theorem fullStep_of_encode_chunk (hidx : s.idx.toNat < fullChunks .encode s.inputLength) :
    fullStep .encode s = toOut (encodeChunk s) := if_pos hidx

theorem fullStep_of_decode_group (hidx : s.idx.toNat < fullChunks .decode s.inputLength) :
    fullStep .decode s = toOut (decodeGroup s) := if_pos hidx

theorem microStep_of_rem (hp : s.phase = .rem) (hd : driverOf s.cmd = some d) : microStep s = remStep d s := by
  rw [microStep, hp, hd]

/-- The driver of a busy block in the invariant is the one in `CMD`. -/
theorem Inv.driverInv (h : Inv s) (hbusy : s.phase ≠ .idle) (hd : driverOf s.cmd = some d) : DriverInv d s := by
  obtain ⟨d', hd', hinv⟩ := h.driver hbusy
  obtain rfl : d = d' := Option.some.inj (hd.symm.trans hd')
  exact hinv

end

/-- Settles O40, by the phases that read: each read of a chunk or a remainder lies inside `SRC`, so that it finds a byte or is
refused for the reason stated. -/
theorem unwrittenSourceIsRefused : Obligations.UnwrittenSourceIsRefused := by
  unfold Obligations.UnwrittenSourceIsRefused
  intro d s j hinv hbusy hd hw hj hnone
  have hin := (hinv.driverInv hbusy hd).input_fits
  rw [step_eq_microStep_of_busy hw hbusy]
  cases hp : s.phase with
  | idle => exact absurd hp hbusy
  | check | fin => cases d <;> simp [chunkReads, hp] at hj
  | full =>
    rw [microStep_of_full hp hd]
    by_cases hidx : s.idx.toNat < fullChunks d s.inputLength
    · cases d with
      | encode =>
        simp only [chunkReads, hp, if_pos hidx] at hj hnone
        rw [fullStep_of_encode_chunk hidx]
        rw [fullChunks_encode] at hidx
        exact congrArg toOut (encodeChunk_refused (by omega) hj hnone)
      | decode =>
        simp only [chunkReads, hp, if_pos hidx] at hj hnone
        rw [fullStep_of_decode_group hidx]
        rw [fullChunks_decode] at hidx
        exact congrArg toOut (decodeGroup_refused (by omega) hj hnone)
    · cases d <;>
      · simp only [chunkReads, hp, if_neg hidx] at hj
        exact absurd hj (Nat.not_lt_zero j)
  | rem =>
    rw [microStep_of_rem hp hd]
    cases d with
    | encode =>
      simp only [chunkReads, hp, remainder_encode, fullChunks_encode] at hj hnone
      exact congrArg toOut (encodeRemainder_refused hin hj hnone)
    | decode =>
      simp only [chunkReads, hp, remainder_decode, fullChunks_decode] at hj hnone
      exact congrArg toOut (decodeRemainder_refused hin hj hnone)

end Sys2Proof.Machine

/-! What each move of the host does (R19, R34, R56, R137, R138, R144 to R146), and the lines of the host notation (R56). -/

namespace Sys2Proof.Machine

/-! ## The moves -/

section
variable {s t : State} {rest : List HostMove}

theorem step_setA {v : Word} (h : s.script = .setA v :: rest) :
    step s = whenIdle .operandWriteWhileBusy s (.next { s with a := v, aWritten := true, script := rest }) := step_cons s _ _ h

theorem step_setN {v : Length} (h : s.script = .setN v :: rest) :
    step s = whenIdle .operandWriteWhileBusy s (.next { s with n := v, nWritten := true, script := rest }) := step_cons s _ _ h

theorem step_setCap {v : Length} (h : s.script = .setCap v :: rest) :
    step s = whenIdle .operandWriteWhileBusy s (.next { s with cap := v, capWritten := true, script := rest }) := step_cons s _ _ h

theorem step_writeSrc {i : Nat} {b : Byte} (h : s.script = .writeSrc i b :: rest) :
    step s = whenIdle .operandWriteWhileBusy s (toOut (writeSrc { s with script := rest } i b)) :=
  step_cons s _ _ h

theorem step_writeDst {i : Nat} {b : Byte} (h : s.script = .writeDst i b :: rest) :
    step s = whenIdle .accessWhileBusy s (toOut (writeDst { s with script := rest } i [b])) :=
  step_cons s _ _ h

Exercise brief: Using the exact wording, transcribe all the records above.

Result for this task:
theorem fullStep_of_encode_chunk (hidx : s.idx.toNat < fullChunks .encode s.inputLength) :
    fullStep .encode s = toOut (encodeChunk s) := if_pos hidx

theorem fullStep_of_decode_group (hidx : s.idx.toNat < fullChunks .decode s.inputLength) :
    fullStep .decode s = toOut (decodeGroup s) := if_pos hidx

theorem microStep_of_rem (hp : s.phase = .rem) (hd : driverOf s.cmd = some d) : microStep s = remStep d s := by
  rw [microStep, hp, hd]

/-- The driver of a busy block in the invariant is the one in `CMD`. -/
theorem Inv.driverInv (h : Inv s) (hbusy : s.phase ≠ .idle) (hd : driverOf s.cmd = some d) : DriverInv d s := by
  obtain ⟨d', hd', hinv⟩ := h.driver hbusy
  obtain rfl : d = d' := Option.some.inj (hd.symm.trans hd')
  exact hinv

end

/-- Settles O40, by the phases that read: each read of a chunk or a remainder lies inside `SRC`, so that it finds a byte or is
refused for the reason stated. -/
theorem unwrittenSourceIsRefused : Obligations.UnwrittenSourceIsRefused := by
  unfold Obligations.UnwrittenSourceIsRefused
  intro d s j hinv hbusy hd hw hj hnone
  have hin := (hinv.driverInv hbusy hd).input_fits
  rw [step_eq_microStep_of_busy hw hbusy]
  cases hp : s.phase with
  | idle => exact absurd hp hbusy
  | check | fin => cases d <;> simp [chunkReads, hp] at hj
  | full =>
    rw [microStep_of_full hp hd]
    by_cases hidx : s.idx.toNat < fullChunks d s.inputLength
    · cases d with
      | encode =>
        simp only [chunkReads, hp, if_pos hidx] at hj hnone
        rw [fullStep_of_encode_chunk hidx]
        rw [fullChunks_encode] at hidx
        exact congrArg toOut (encodeChunk_refused (by omega) hj hnone)
      | decode =>
        simp only [chunkReads, hp, if_pos hidx] at hj hnone
        rw [fullStep_of_decode_group hidx]
        rw [fullChunks_decode] at hidx
        exact congrArg toOut (decodeGroup_refused (by omega) hj hnone)
    · cases d <;>
      · simp only [chunkReads, hp, if_neg hidx] at hj
        exact absurd hj (Nat.not_lt_zero j)
  | rem =>
    rw [microStep_of_rem hp hd]
    cases d with
    | encode =>
      simp only [chunkReads, hp, remainder_encode, fullChunks_encode] at hj hnone
      exact congrArg toOut (encodeRemainder_refused hin hj hnone)
    | decode =>
      simp only [chunkReads, hp, remainder_decode, fullChunks_decode] at hj hnone
      exact congrArg toOut (decodeRemainder_refused hin hj hnone)

end Sys2Proof.Machine

/-! What each move of the host does (R19, R34, R56, R137, R138, R144 to R146), and the lines of the host notation (R56). -/

namespace Sys2Proof.Machine

/-! ## The moves -/

section
variable {s t : State} {rest : List HostMove}

theorem step_setA {v : Word} (h : s.script = .setA v :: rest) :
    step s = whenIdle .operandWriteWhileBusy s (.next { s with a := v, aWritten := true, script := rest }) := step_cons s _ _ h

theorem step_setN {v : Length} (h : s.script = .setN v :: rest) :
    step s = whenIdle .operandWriteWhileBusy s (.next { s with n := v, nWritten := true, script := rest }) := step_cons s _ _ h

theorem step_setCap {v : Length} (h : s.script = .setCap v :: rest) :
    step s = whenIdle .operandWriteWhileBusy s (.next { s with cap := v, capWritten := true, script := rest }) := step_cons s _ _ h

theorem step_writeSrc {i : Nat} {b : Byte} (h : s.script = .writeSrc i b :: rest) :
    step s = whenIdle .operandWriteWhileBusy s (toOut (writeSrc { s with script := rest } i b)) :=
  step_cons s _ _ h

theorem step_writeDst {i : Nat} {b : Byte} (h : s.script = .writeDst i b :: rest) :
    step s = whenIdle .accessWhileBusy s (toOut (writeDst { s with script := rest } i [b])) :=
  step_cons s _ _ h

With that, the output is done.